Na verdade, fez Jesus diante dos discípulos muitos outros sinais que
não estão escritos neste livro. Estes, porém, foram registrados para que
creiais que Jesus é o Cristo, o Filho de Deus, e para que, crendo,
tenhais vida em seu nome. (João 20.30-31)
Percebe? Novamente, ele não escreve uma obra de ficção; ele realmente
quer que as pessoas creiam que Jesus é o Cristo, o que significa que deseja que
acreditemos que as coisas que ele escreveu em seu livro realmente
aconteceram. Em outro lugar, João também fala de sua intenção ao escrever:
O que era desde o princípio, o que temos ouvido, o que temos visto
com nossos próprios olhos, o que contemplamos e nossas mãos
apalparam, com respeito ao Verbo da vida. O que temos visto e ouvido
anunciamos também a vós outros, para que vós, igualmente,
mantenhais comunhão conosco. Ora, a nossa comunhão é com o Pai e
com seu Filho, Jesus Cristo (1 João 1.1, 3).

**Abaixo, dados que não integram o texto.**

-- ==== Sys2Proof/Machine/MulDiv.lean ====
section
/-!
DEFINITION. The M extension, 44_m_extension.md R240 to R249. Operands are read as integers, the result is computed exactly
and narrowed at the end. No operand value raises an exception (R240).
-/

namespace Sys2Proof.Machine

/-- `trunc_64(p)[63:32]` of an exact product (R242 to R244). -/
def highHalf (p : Int) : Word := (BitVec.ofInt 64 p).extractLsb' 32 32

/-- MUL, R241. -/
def execMul (rd rs1 rs2 : Reg) (s : State) : Result :=
  completeX s rd (BitVec.ofNat 32 ((s.readX rs1).toNat * (s.readX rs2).toNat))

/-- MULH, R242: signed by signed. -/
def execMulh (rd rs1 rs2 : Reg) (s : State) : Result :=
  completeX s rd (highHalf ((s.readX rs1).toInt * (s.readX rs2).toInt))

/-- MULHSU, R243: `x[rs1]` signed, `x[rs2]` unsigned. -/
def execMulhsu (rd rs1 rs2 : Reg) (s : State) : Result :=
  completeX s rd (highHalf ((s.readX rs1).toInt * ((s.readX rs2).toNat : Int)))

/-- MULHU, R244: unsigned by unsigned. -/
def execMulhu (rd rs1 rs2 : Reg) (s : State) : Result :=
  completeX s rd (highHalf (((s.readX rs1).toNat : Int) * ((s.readX rs2).toNat : Int)))

/-- DIV's function, R245: toward zero; `0xFFFFFFFF` for a zero divisor, `0x80000000` for the signed overflow. -/
def divSigned (a b : Word) : Word :=
  if b.toInt = 0 then 0xFFFFFFFF#32
  else if a.toInt = -2147483648 ∧ b.toInt = -1 then 0x80000000#32
  else BitVec.ofInt 32 (a.toInt.tdiv b.toInt)

/-- DIVU's function, R246. -/
def divUnsigned (a b : Word) : Word :=
  if b.toNat = 0 then 0xFFFFFFFF#32 else BitVec.ofNat 32 (a.toNat / b.toNat)

/-- REM's function, R247: the remainder of R245's quotient; `x[rs1]` for a zero divisor, 0 for the signed overflow. -/
def remSigned (a b : Word) : Word :=
  if b.toInt = 0 then a
  else if a.toInt = -2147483648 ∧ b.toInt = -1 then 0x00000000#32
  else BitVec.ofInt 32 (a.toInt - b.toInt * a.toInt.tdiv b.toInt)

/-- REMU's function, R248. -/
def remUnsigned (a b : Word) : Word :=
  if b.toNat = 0 then a else BitVec.ofNat 32 (a.toNat % b.toNat)

/-- DIV, R245. -/
def execDiv (rd rs1 rs2 : Reg) (s : State) : Result := completeX s rd (divSigned (s.readX rs1) (s.readX rs2))

/-- DIVU, R246. -/
def execDivu (rd rs1 rs2 : Reg) (s : State) : Result := completeX s rd (divUnsigned (s.readX rs1) (s.readX rs2))

/-- REM, R247. -/
def execRem (rd rs1 rs2 : Reg) (s : State) : Result := completeX s rd (remSigned (s.readX rs1) (s.readX rs2))

/-- REMU, R248. -/
def execRemu (rd rs1 rs2 : Reg) (s : State) : Result := completeX s rd (remUnsigned (s.readX rs1) (s.readX rs2))

end Sys2Proof.Machine
end

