/-- The instructions that can set a flag of `fcsr`, by the table of 45_f_arith.md R263. -/
def Instr.signals (i : Instr) : Bool :=
  ["FADD.S", "FSUB.S", "FMUL.S", "FDIV.S", "FSQRT.S", "FMADD.S", "FMSUB.S", "FNMSUB.S", "FNMADD.S", "FMIN.S", "FMAX.S",
    "FEQ.S", "FLT.S", "FLE.S", "FCVT.W.S", "FCVT.WU.S", "FCVT.S.W", "FCVT.S.WU"].contains i.mnemonic

/-- The computational instructions with an FP result (45_f_arith.md R264). -/
def Instr.isFpArith (i : Instr) : Bool :=
  ["FADD.S", "FSUB.S", "FMUL.S", "FDIV.S", "FSQRT.S", "FMADD.S", "FMSUB.S", "FNMSUB.S", "FNMADD.S"].contains i.mnemonic

/-- The number in the `rd` field, bits 11:7 of the instruction's word (30_encoding.md R112). -/
def Instr.rdField (i : Instr) : Reg := rdOf (encode i)

end Sys2Proof

namespace Sys2Proof.Machine

/-! ## The invariant -/

/-- A machine state in good order over a memory map: the memory has its canonical form (20_memory.md R70), it lists bytes of
`MEM_VALID` only (10_state.md R49), the cell of x0 is zero (R31) and the pc is even (R37). -/
def Arch.ok (map : List Region) (a : Arch) : Bool :=
  a.mem.wf && a.mem.all (fun c => validIn map c.1) && a.x[0] == 0#32 && !a.pc.getLsbD 0

/-- A handler that from a state in good order resumes with a state in good order, or stops. R374: "A proof about a program
containing ECALL holds only relative to the handler assumed"; this is what the invariant assumes of it. -/
def EcallHandler.KeepsOrder (h : EcallHandler) (map : List Region) : Prop :=
  ∀ a b, h.answer a = some b → a.ok map = true → b.ok map = true

/-- The invariant that every step keeps: the state is in good order, and the handler keeps states in good order. -/
def State.Inv (s : State) : Prop := s.toArch.ok s.memMap = true ∧ s.ecallHandler.KeepsOrder s.memMap

/-- A handler that cannot see `fcsr` and `acc_hi`: for states that differ in these alone it answers alike, but for these. -/
def EcallHandler.Blind (h : EcallHandler) : Prop :=
  ∀ (a : Arch) (c : Fcsr) (v : Word),
    (∀ b, h.answer a = some b →
      ∃ c' v', h.answer { a with fcsr := c, accHi := v } = some { b with fcsr := c', accHi := v' }) ∧
    (h.answer a = none → h.answer { a with fcsr := c, accHi := v } = none)

/-! ## What stays and what changes -/

/-- The `n` bytes at `a` are all in `MEM_VALID` (20_memory.md R71). -/
def AllValid (s : State) (a : Word) (n : Nat) : Prop := ∀ i, i < n → s.valid (a + BitVec.ofNat 32 i) = true

/-- The word in memory at an address, the byte at the lowest address least significant (20_memory.md R72, R75). -/
def wordIn (s : State) (a : Word) : Word :=
  s.byteAt (a + 3#32) ++ s.byteAt (a + 2#32) ++ s.byteAt (a + 1#32) ++ s.byteAt a

/-- Every x register reads as before. -/
def KeepsX (s t : State) : Prop := ∀ r, t.readX r = s.readX r

/-- `x[rd] <- v` and no other x register; nothing when `rd = 0` (10_state.md R31). -/
def WritesX (s t : State) (rd : Reg) (v : Word) : Prop :=
  t.readX rd = (if rd = 0#5 then 0#32 else v) ∧ ∀ r, r ≠ rd → t.readX r = s.readX r

/-- Every f register reads as before. -/
def KeepsF (s t : State) : Prop := ∀ r, t.readF r = s.readF r

/-- `f[rd] <- v` and no other f register. -/
def WritesF (s t : State) (rd : Reg) (v : Word) : Prop :=
  t.readF rd = v ∧ ∀ r, r ≠ rd → t.readF r = s.readF r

Dá para ver? A última coisa que João intenta que alguém diga em resposta
a seus livros é: “Ah, esse João, que bom contador de histórias ele é! Ele
realmente devia conseguir um bom contrato para seus livros!”. Não, ele deseja
que saibamos que, real e verdadeiramente, ele viu, ouviu e até mesmo tocou
em algumas coisas e as experimentou, e agora as está proclamando a nós. Pelo
menos no que tange à sua intenção declarada, João não escreve ficção ou
lendas; ele realmente deseja que creiamos no que está dizendo.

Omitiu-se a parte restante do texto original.